Ok, now we can actually analyze the running time \(T(n)\) of merge sort. Dividing is constant time so we say it is \(\Theta (1)\) (since really you just have to find the middle of the list, aka division which is an atomic operation). Combining we say is \(\Theta (n)\) although. If we then combine the Combining and Dividing phases we say it is \(\Theta (n)\) (the constant goes away). Let us recognize that two subproblems each of size \(\frac{n}{2}\) will contribute \(2T(\frac{n}{2})\) to the running time. So, the running time is this:
\[ T(n) = \begin{cases} \Theta (1) & \text{if } n = 1 \\ 2T(\frac{n}{2}) + \Theta (n) & \text{if } n > 1 \end{cases} \]
This is actually all we need. In Chapter 4 a ‘master theorem’ is covered which can show this recurrence relation is \(\Theta (n log n)\). We can understand this intuitively though using a recursion tree (epic), which is shown in the book.

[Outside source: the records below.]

-- emit
@[simp] theorem State.emit_pending (o : Out) : (s.emit o).pending = s.pending := rfl
@[simp] theorem State.emit_clock (o : Out) : (s.emit o).clock = s.clock := rfl
@[simp] theorem State.emit_freeCtr (o : Out) : (s.emit o).freeCtr = s.freeCtr := rfl
@[simp] theorem State.emit_outbox (o : Out) : (s.emit o).outbox = s.outbox ++ [o] := rfl
@[simp] theorem State.emit_hostMem (o : Out) : (s.emit o).hostMem = s.hostMem := rfl
@[simp] theorem State.emit_dmaFail (o : Out) : (s.emit o).dmaFail = s.dmaFail := rfl
@[simp] theorem State.emit_latches (o : Out) : (s.emit o).latches = s.latches := rfl
@[simp] theorem State.emit_pwr (o : Out) : (s.emit o).pwr = s.pwr := rfl
@[simp] theorem State.emit_tb (o : Out) : (s.emit o).tb = s.tb := rfl
@[simp] theorem State.emit_hg (o : Out) : (s.emit o).hg = s.hg := rfl
@[simp] theorem State.emit_td (o : Out) : (s.emit o).td = s.td := rfl
@[simp] theorem State.emit_lg (o : Out) : (s.emit o).lg = s.lg := rfl
@[simp] theorem State.emit_li (o : Out) : (s.emit o).li = s.li := rfl
@[simp] theorem State.emit_lh (o : Out) : (s.emit o).lh = s.lh := rfl
@[simp] theorem State.emit_en (o : Out) : (s.emit o).en = s.en := rfl
@[simp] theorem State.emit_sz (o : Out) : (s.emit o).sz = s.sz := rfl
@[simp] theorem State.emit_pd (o : Out) : (s.emit o).pd = s.pd := rfl
@[simp] theorem State.emit_sp (o : Out) : (s.emit o).sp = s.sp := rfl
@[simp] theorem State.emit_el (o : Out) : (s.emit o).el = s.el := rfl
@[simp] theorem State.emit_xl (o : Out) : (s.emit o).xl = s.xl := rfl
@[simp] theorem State.emit_ch (o : Out) : (s.emit o).ch = s.ch := rfl
@[simp] theorem State.emit_tg (o : Out) : (s.emit o).tg = s.tg := rfl
@[simp] theorem State.emit_lc (o : Out) : (s.emit o).lc = s.lc := rfl
@[simp] theorem State.emit_krf (o : Out) : (s.emit o).krf = s.krf := rfl

-- takeFree
@[simp] theorem State.takeFree_pending (n : Nat) : (s.takeFree n).pending = s.pending := rfl
@[simp] theorem State.takeFree_clock (n : Nat) : (s.takeFree n).clock = s.clock := rfl
@[simp] theorem State.takeFree_freeCtr (n : Nat) : (s.takeFree n).freeCtr = s.freeCtr + n := rfl
@[simp] theorem State.takeFree_outbox (n : Nat) : (s.takeFree n).outbox = s.outbox := rfl
@[simp] theorem State.takeFree_hostMem (n : Nat) : (s.takeFree n).hostMem = s.hostMem := rfl
@[simp] theorem State.takeFree_dmaFail (n : Nat) : (s.takeFree n).dmaFail = s.dmaFail := rfl
@[simp] theorem State.takeFree_latches (n : Nat) : (s.takeFree n).latches = s.latches := rfl
@[simp] theorem State.takeFree_pwr (n : Nat) : (s.takeFree n).pwr = s.pwr := rfl
@[simp] theorem State.takeFree_tb (n : Nat) : (s.takeFree n).tb = s.tb := rfl
@[simp] theorem State.takeFree_hg (n : Nat) : (s.takeFree n).hg = s.hg := rfl
@[simp] theorem State.takeFree_td (n : Nat) : (s.takeFree n).td = s.td := rfl
@[simp] theorem State.takeFree_lg (n : Nat) : (s.takeFree n).lg = s.lg := rfl
@[simp] theorem State.takeFree_li (n : Nat) : (s.takeFree n).li = s.li := rfl
@[simp] theorem State.takeFree_lh (n : Nat) : (s.takeFree n).lh = s.lh := rfl
@[simp] theorem State.takeFree_en (n : Nat) : (s.takeFree n).en = s.en := rfl
@[simp] theorem State.takeFree_sz (n : Nat) : (s.takeFree n).sz = s.sz := rfl
@[simp] theorem State.takeFree_pd (n : Nat) : (s.takeFree n).pd = s.pd := rfl
@[simp] theorem State.takeFree_sp (n : Nat) : (s.takeFree n).sp = s.sp := rfl
@[simp] theorem State.takeFree_el (n : Nat) : (s.takeFree n).el = s.el := rfl
@[simp] theorem State.takeFree_xl (n : Nat) : (s.takeFree n).xl = s.xl := rfl
@[simp] theorem State.takeFree_ch (n : Nat) : (s.takeFree n).ch = s.ch := rfl
@[simp] theorem State.takeFree_tg (n : Nat) : (s.takeFree n).tg = s.tg := rfl
@[simp] theorem State.takeFree_lc (n : Nat) : (s.takeFree n).lc = s.lc := rfl
@[simp] theorem State.takeFree_krf (n : Nat) : (s.takeFree n).krf = s.krf := rfl

-- latch
@[simp] theorem State.latch_pending (r : RcReg) (b : Nat) : (s.latch r b).pending = s.pending := rfl
@[simp] theorem State.latch_clock (r : RcReg) (b : Nat) : (s.latch r b).clock = s.clock := rfl
@[simp] theorem State.latch_freeCtr (r : RcReg) (b : Nat) : (s.latch r b).freeCtr = s.freeCtr := rfl
@[simp] theorem State.latch_outbox (r : RcReg) (b : Nat) : (s.latch r b).outbox = s.outbox := rfl
@[simp] theorem State.latch_hostMem (r : RcReg) (b : Nat) : (s.latch r b).hostMem = s.hostMem := rfl
@[simp] theorem State.latch_dmaFail (r : RcReg) (b : Nat) : (s.latch r b).dmaFail = s.dmaFail := rfl
@[simp] theorem State.latch_pwr (r : RcReg) (b : Nat) : (s.latch r b).pwr = s.pwr := rfl
@[simp] theorem State.latch_tb (r : RcReg) (b : Nat) : (s.latch r b).tb = s.tb := rfl
@[simp] theorem State.latch_hg (r : RcReg) (b : Nat) : (s.latch r b).hg = s.hg := rfl
@[simp] theorem State.latch_td (r : RcReg) (b : Nat) : (s.latch r b).td = s.td := rfl
@[simp] theorem State.latch_lg (r : RcReg) (b : Nat) : (s.latch r b).lg = s.lg := rfl
@[simp] theorem State.latch_li (r : RcReg) (b : Nat) : (s.latch r b).li = s.li := rfl
@[simp] theorem State.latch_lh (r : RcReg) (b : Nat) : (s.latch r b).lh = s.lh := rfl
@[simp] theorem State.latch_en (r : RcReg) (b : Nat) : (s.latch r b).en = s.en := rfl
@[simp] theorem State.latch_sz (r : RcReg) (b : Nat) : (s.latch r b).sz = s.sz := rfl
@[simp] theorem State.latch_pd (r : RcReg) (b : Nat) : (s.latch r b).pd = s.pd := rfl
@[simp] theorem State.latch_sp (r : RcReg) (b : Nat) : (s.latch r b).sp = s.sp := rfl
@[simp] theorem State.latch_el (r : RcReg) (b : Nat) : (s.latch r b).el = s.el := rfl
@[simp] theorem State.latch_xl (r : RcReg) (b : Nat) : (s.latch r b).xl = s.xl := rfl
@[simp] theorem State.latch_ch (r : RcReg) (b : Nat) : (s.latch r b).ch = s.ch := rfl
@[simp] theorem State.latch_tg (r : RcReg) (b : Nat) : (s.latch r b).tg = s.tg := rfl
@[simp] theorem State.latch_lc (r : RcReg) (b : Nat) : (s.latch r b).lc = s.lc := rfl
@[simp] theorem State.latch_krf (r : RcReg) (b : Nat) : (s.latch r b).krf = s.krf := rfl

Simply put, the recursion tree will have a height of \(log n + 1\) with each level contributing a cost \(cn\). How? This is because we keep on diving our subproblems in halves, until our \(n\) is 1. Or more formally put, \(\frac{n}{2^{x}} = 1\), where \(x\) would be the height. So lets solve for \(x\):
\[ \frac{n}{2^{x}} = 1 \]
\[ n = 2^{x} \]
\[ log_{2} (n) = x \]
So now we understand that the amount of divisions will be \(log_{2} (n)\). In this case, the amount of divisions down any path is the same since we equally distribute load across our subproblems, so we can say that the amount of divisions down any path is the ‘longest’ path down. The amount of divisions corresponds to the height - 1 because we have to include the top, thus the height is \(log n + 1\).
So now that we understand why the height is \(log n + 1\), this means that the cost comes out to be \(cn (log n + 1)\) or \(cn log n + cn\). And we only care about the order growth, so this translates to \(\Theta (n log n)\)!